In the records below, find the line that contains "rw [observations_withSchedule, observations_noResponse]" and the line that contains "refine ⟨?_, t, v, runSteps_succ_eq_next_iff.2", then retype exactly those two lines and every line between them.

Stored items
%%
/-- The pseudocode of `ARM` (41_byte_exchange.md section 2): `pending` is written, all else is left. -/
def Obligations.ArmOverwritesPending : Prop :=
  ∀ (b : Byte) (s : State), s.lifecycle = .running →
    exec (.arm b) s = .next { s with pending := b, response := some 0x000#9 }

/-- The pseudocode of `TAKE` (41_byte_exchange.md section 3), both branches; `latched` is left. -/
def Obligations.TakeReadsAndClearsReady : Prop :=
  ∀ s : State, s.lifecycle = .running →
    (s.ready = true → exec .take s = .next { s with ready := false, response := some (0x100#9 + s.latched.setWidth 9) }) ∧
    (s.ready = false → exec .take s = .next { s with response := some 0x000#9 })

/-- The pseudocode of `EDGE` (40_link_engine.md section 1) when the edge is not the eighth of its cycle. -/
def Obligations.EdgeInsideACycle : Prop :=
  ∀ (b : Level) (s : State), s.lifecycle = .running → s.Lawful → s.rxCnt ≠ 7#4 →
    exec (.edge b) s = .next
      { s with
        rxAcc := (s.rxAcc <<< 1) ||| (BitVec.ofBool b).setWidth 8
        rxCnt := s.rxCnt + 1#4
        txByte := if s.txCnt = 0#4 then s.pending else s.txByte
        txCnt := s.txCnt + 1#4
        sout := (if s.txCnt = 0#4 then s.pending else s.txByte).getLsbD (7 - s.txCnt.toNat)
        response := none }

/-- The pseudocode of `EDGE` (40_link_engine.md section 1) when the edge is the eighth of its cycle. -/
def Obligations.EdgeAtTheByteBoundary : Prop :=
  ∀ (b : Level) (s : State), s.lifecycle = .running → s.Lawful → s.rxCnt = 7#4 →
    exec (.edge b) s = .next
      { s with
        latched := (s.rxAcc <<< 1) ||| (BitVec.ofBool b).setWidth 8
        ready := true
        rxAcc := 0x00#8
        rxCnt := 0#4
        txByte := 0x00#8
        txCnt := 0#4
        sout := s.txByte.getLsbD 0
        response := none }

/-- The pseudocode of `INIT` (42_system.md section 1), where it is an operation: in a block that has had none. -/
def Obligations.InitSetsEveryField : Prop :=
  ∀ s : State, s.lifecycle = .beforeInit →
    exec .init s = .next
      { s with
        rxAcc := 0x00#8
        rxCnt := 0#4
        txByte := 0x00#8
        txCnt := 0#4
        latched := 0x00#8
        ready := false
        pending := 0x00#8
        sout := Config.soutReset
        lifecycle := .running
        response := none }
%%
%%
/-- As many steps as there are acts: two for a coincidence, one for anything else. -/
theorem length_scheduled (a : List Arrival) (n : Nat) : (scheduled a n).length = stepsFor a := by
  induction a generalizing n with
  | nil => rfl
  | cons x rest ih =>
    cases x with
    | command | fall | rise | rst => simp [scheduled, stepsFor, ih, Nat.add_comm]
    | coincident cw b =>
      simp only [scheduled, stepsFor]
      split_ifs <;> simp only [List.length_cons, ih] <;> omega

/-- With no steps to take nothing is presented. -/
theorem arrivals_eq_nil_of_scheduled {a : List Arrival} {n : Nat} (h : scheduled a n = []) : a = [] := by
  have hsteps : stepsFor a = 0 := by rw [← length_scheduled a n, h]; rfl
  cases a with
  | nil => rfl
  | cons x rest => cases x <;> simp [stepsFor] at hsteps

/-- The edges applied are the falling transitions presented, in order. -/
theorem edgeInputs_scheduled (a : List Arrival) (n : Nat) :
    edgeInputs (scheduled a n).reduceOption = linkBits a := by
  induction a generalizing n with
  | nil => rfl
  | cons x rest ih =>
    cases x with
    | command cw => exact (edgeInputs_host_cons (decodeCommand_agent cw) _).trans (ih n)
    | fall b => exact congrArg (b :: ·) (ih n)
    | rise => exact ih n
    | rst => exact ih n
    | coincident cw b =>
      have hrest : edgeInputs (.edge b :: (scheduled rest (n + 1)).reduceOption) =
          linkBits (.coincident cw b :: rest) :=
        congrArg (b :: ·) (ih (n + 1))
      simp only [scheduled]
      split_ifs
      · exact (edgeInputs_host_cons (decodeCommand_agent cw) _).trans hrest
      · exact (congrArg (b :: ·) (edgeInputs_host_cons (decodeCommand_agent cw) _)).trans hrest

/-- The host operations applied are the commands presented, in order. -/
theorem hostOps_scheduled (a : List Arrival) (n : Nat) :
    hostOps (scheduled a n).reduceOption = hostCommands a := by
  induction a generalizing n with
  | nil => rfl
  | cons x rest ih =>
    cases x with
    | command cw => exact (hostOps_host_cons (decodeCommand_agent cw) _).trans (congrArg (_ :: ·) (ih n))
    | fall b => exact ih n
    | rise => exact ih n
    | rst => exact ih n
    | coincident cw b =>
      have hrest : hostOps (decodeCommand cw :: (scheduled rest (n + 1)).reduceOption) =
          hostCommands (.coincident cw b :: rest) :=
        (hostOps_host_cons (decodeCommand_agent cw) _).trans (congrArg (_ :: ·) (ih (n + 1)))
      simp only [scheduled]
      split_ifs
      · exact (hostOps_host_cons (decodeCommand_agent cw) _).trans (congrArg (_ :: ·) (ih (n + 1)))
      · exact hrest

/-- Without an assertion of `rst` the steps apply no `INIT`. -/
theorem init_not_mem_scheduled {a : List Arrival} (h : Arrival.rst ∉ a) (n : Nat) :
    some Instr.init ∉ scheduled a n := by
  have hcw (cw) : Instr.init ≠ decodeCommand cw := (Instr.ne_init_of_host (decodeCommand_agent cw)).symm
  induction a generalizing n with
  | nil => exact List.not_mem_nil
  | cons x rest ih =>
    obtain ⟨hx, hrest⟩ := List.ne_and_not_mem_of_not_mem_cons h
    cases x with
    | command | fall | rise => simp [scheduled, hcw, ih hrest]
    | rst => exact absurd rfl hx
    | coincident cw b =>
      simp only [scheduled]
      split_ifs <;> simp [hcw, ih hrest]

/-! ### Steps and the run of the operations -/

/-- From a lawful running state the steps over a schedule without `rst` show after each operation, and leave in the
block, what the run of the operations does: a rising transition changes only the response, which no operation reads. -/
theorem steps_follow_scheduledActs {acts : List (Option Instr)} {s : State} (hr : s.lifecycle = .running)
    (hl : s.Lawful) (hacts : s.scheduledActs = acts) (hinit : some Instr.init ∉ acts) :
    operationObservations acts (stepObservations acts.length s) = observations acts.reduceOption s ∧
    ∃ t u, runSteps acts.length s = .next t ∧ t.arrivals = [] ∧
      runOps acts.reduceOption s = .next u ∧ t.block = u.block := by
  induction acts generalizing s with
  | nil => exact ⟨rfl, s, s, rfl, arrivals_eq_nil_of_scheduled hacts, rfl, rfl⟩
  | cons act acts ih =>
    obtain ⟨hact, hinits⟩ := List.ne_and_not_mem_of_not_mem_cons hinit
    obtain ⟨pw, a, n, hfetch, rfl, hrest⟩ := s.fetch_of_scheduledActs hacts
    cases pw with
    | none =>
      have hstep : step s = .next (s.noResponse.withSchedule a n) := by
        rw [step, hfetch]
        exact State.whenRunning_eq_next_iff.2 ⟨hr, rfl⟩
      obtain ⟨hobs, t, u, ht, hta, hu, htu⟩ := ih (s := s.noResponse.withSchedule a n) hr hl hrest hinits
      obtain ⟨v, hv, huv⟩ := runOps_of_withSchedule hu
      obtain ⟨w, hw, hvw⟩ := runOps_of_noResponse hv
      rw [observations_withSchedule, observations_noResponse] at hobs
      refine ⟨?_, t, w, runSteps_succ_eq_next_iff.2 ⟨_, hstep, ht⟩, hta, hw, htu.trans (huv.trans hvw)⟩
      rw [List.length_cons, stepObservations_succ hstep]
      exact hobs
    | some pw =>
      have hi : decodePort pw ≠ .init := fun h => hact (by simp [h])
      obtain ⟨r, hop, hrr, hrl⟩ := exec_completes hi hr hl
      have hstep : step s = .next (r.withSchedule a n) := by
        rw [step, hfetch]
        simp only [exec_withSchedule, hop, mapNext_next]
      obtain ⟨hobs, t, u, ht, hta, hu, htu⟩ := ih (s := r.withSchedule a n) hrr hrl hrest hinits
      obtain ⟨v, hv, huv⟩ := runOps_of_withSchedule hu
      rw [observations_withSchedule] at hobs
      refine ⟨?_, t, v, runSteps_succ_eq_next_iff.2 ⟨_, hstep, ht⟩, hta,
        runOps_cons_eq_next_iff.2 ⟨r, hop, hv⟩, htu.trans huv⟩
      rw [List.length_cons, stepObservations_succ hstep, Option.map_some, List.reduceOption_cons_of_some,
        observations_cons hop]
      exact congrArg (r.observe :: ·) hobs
%%
__ANSWER SPACE__:
      rw [observations_withSchedule, observations_noResponse] at hobs
      refine ⟨?_, t, w, runSteps_succ_eq_next_iff.2 ⟨_, hstep, ht⟩, hta, hw, htu.trans (huv.trans hvw)⟩
      rw [List.length_cons, stepObservations_succ hstep]
      exact hobs
    | some pw =>
      have hi : decodePort pw ≠ .init := fun h => hact (by simp [h])
      obtain ⟨r, hop, hrr, hrl⟩ := exec_completes hi hr hl
      have hstep : step s = .next (r.withSchedule a n) := by
        rw [step, hfetch]
        simp only [exec_withSchedule, hop, mapNext_next]
      obtain ⟨hobs, t, u, ht, hta, hu, htu⟩ := ih (s := r.withSchedule a n) hrr hrl hrest hinits
      obtain ⟨v, hv, huv⟩ := runOps_of_withSchedule hu
      rw [observations_withSchedule] at hobs
      refine ⟨?_, t, v, runSteps_succ_eq_next_iff.2 ⟨_, hstep, ht⟩, hta,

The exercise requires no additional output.